(Stored entries)
_ _ _
/-- A fence completes: every covered operation has finished and the buoy it sets is clear (R250). The conversion flags
of access-side operations it covers become tied to its buoy (R249). -/
def Core.fenceComplete (c : Core) (f : Fence) : Core :=
  let c1 := match f.buoy with
    | some n => c.setBuoy n
    | none => c
  let q := c1.seq f.seq
  let c2 := if q.fence = some f.id then c1.setSeq f.seq { q with fenced := true } else c1
  { c2 with
    fences := c2.fences.filter (fun g => g.id ≠ f.id)
    heldFlags := if f.seq = .access ∧ f.mem then c2.heldFlags.map (fun h =>
      if h.seq = .access ∧ h.id < f.cutoff then { h with via := h.via ++ f.buoy.toList } else h) else c2.heldFlags }

/-- Whether a posted fence can complete. -/
def Core.fenceReady (c : Core) (f : Fence) : Bool :=
  c.fenceMet f && (match f.buoy with | some n => !(c.buoy n).set | none => true)

/-! ## Empty beats and the end of the trace (R141) -/

/-- Whether every A tile has acted in its cubes or waits behind a drain, every drained tile that has room is in the
sound, each by the beats of R92 and R105, and no vector instruction occupied a path in the last beat. -/
def Core.settled (c : Core) : Bool :=
  c.row.tiles.all (fun t => (maskedCubes t.rcw).all (fun k => c.tileSettled t k)) &&
    c.nextSound.isNone && decide (entryBeat c.row.entryAt c.row.sound ≤ c.beat) &&
    decide (c.vec.freeC < c.beat) && decide (c.vec.freeM < c.beat)

/-- Whether the row has done everything it can by the end of the last beat. -/
def Core.rowCaughtUp (c : Core) : Bool :=
  (c.row.tiles.isEmpty && c.row.bops.isEmpty || (List.range 16).all (fun k => !c.cubeReady k)) && c.nextSound.isNone

/-- EMPTY_BEAT: once the row has caught up, the trace ends if the core is settled, else an empty beat issues. Where nothing is
left at END's own beat, that beat is the last (DEDUCED 37). -/
def Core.emptyBeat (c : Core) : Core :=
  if c.ex.ended ∧ !c.traceEnd ∧ !c.stopped ∧ !c.ex.halted ∧ c.rowCaughtUp then
    if c.settled then { c.finishBops.landLater with traceEnd := true }
    else
      let c0 := c.landDue
      let (l, n) := c0.traceAddr c0.ex.addr
      { c0 with trace := ⟨l, n, none, none, none, none⟩ :: c0.trace }.endBeat false
  else c

end Sys2Proof.Machine
end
_ _ _
## PROBLEM DETAILS
What you give back should be exactly the lines of the data above from the line with "c.row.tiles.all (fun t" through the line with "(c.row.tiles.isEmpty && c.row.bops.isEmpty", both of those included, and nothing more.

## REPLY
  c.row.tiles.all (fun t => (maskedCubes t.rcw).all (fun k => c.tileSettled t k)) &&
    c.nextSound.isNone && decide (entryBeat c.row.entryAt c.row.sound ≤ c.beat) &&
    decide (c.vec.freeC < c.beat) && decide (c.vec.freeM < c.beat)

/-- Whether the row has done everything it can by the end of the last beat. -/
def Core.rowCaughtUp (c : Core) : Bool :=
  (c.row.tiles.isEmpty && c.row.bops.isEmpty || (List.range 16).all (fun k => !c.cubeReady k)) && c.nextSound.isNone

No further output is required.